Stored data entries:

------------------------

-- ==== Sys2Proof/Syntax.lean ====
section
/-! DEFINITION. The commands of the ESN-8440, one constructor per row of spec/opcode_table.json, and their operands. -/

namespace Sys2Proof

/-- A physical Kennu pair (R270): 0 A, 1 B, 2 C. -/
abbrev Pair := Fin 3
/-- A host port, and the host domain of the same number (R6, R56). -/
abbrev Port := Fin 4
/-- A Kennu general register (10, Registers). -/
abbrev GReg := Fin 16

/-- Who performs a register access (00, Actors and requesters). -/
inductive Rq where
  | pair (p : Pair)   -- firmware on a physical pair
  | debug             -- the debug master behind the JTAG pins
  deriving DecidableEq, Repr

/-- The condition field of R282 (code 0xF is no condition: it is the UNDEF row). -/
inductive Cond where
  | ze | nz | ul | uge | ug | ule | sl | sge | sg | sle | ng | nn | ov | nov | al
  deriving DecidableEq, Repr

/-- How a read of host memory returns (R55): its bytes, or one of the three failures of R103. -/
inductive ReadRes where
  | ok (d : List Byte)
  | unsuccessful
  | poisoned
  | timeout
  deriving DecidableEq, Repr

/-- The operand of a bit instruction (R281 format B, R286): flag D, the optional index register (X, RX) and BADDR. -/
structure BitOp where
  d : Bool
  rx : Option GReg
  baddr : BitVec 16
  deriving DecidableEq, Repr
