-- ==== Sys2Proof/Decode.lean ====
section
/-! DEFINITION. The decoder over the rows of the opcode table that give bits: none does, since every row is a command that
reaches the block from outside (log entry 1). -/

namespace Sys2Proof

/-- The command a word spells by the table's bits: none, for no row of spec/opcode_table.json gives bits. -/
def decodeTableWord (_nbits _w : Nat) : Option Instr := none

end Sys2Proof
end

------------------------

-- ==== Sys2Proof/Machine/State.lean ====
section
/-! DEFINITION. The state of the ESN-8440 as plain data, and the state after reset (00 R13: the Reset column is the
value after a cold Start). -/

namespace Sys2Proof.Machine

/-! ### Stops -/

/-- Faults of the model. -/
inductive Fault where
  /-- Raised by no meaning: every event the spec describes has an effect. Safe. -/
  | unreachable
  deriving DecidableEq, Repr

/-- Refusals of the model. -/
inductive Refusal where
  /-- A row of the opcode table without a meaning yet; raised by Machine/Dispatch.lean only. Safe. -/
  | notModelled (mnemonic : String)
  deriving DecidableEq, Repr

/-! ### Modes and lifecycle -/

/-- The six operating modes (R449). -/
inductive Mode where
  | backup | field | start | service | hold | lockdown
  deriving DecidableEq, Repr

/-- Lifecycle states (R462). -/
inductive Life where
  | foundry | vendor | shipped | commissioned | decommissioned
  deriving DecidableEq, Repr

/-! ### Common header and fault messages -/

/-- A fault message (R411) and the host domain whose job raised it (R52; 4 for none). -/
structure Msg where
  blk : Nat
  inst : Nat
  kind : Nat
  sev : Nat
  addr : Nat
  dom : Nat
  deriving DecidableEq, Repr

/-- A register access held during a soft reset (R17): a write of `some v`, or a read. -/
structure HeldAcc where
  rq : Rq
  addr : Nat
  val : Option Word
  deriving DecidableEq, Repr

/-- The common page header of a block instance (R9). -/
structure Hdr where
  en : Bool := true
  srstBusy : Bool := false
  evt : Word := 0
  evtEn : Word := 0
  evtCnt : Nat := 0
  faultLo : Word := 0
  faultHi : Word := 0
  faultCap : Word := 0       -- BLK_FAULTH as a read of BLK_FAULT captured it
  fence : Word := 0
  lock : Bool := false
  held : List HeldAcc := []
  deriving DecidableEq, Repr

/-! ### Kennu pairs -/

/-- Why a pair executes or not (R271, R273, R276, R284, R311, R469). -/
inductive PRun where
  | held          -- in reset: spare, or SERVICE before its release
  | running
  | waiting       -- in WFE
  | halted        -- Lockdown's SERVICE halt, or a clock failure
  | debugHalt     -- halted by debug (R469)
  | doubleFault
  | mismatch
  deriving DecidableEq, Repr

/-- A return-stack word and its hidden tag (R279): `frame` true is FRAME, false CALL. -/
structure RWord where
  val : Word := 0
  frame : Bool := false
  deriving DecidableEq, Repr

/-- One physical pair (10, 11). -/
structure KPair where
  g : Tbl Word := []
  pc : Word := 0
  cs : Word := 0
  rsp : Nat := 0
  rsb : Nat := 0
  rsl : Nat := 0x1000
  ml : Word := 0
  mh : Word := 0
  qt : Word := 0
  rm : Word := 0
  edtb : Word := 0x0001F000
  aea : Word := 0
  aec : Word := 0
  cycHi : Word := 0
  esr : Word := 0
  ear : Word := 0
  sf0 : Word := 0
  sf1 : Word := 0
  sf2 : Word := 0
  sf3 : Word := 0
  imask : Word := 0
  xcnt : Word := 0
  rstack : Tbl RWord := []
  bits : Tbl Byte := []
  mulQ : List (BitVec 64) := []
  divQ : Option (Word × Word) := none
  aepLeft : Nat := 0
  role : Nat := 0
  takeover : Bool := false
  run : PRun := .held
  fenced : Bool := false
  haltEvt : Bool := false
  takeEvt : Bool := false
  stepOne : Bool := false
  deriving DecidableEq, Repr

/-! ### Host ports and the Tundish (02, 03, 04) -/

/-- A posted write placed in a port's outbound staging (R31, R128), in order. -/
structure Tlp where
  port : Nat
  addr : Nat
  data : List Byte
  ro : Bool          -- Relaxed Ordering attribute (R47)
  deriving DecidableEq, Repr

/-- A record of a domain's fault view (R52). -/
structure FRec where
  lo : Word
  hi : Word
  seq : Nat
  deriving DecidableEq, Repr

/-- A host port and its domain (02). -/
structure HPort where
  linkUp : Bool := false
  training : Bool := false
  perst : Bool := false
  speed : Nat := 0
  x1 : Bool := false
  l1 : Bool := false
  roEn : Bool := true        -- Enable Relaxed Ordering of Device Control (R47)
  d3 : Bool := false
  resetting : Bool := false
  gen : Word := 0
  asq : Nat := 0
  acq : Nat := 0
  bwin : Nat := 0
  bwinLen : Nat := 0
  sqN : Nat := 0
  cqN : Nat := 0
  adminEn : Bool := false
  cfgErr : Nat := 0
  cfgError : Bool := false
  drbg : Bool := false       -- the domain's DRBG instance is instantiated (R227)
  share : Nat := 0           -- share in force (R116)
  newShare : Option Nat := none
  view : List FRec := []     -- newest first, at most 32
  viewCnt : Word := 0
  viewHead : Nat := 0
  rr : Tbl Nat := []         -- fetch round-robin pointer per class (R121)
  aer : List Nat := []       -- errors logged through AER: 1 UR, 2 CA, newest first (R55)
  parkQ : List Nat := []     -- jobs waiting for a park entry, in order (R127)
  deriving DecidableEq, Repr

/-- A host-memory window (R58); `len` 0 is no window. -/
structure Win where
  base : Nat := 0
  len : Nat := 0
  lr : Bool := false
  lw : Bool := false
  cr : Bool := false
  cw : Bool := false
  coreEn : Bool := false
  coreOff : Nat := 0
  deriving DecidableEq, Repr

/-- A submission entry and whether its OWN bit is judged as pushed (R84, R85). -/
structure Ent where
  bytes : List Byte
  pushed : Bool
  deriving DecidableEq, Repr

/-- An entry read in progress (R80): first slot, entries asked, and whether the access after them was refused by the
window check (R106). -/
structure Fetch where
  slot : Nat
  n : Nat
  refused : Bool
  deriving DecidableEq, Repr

------------------------

--- WORK TO BE COMPLETED ---
Exactly how many lines of the data include the word "after"? Reply with that number only.

--- TASK SOLUTION ---
3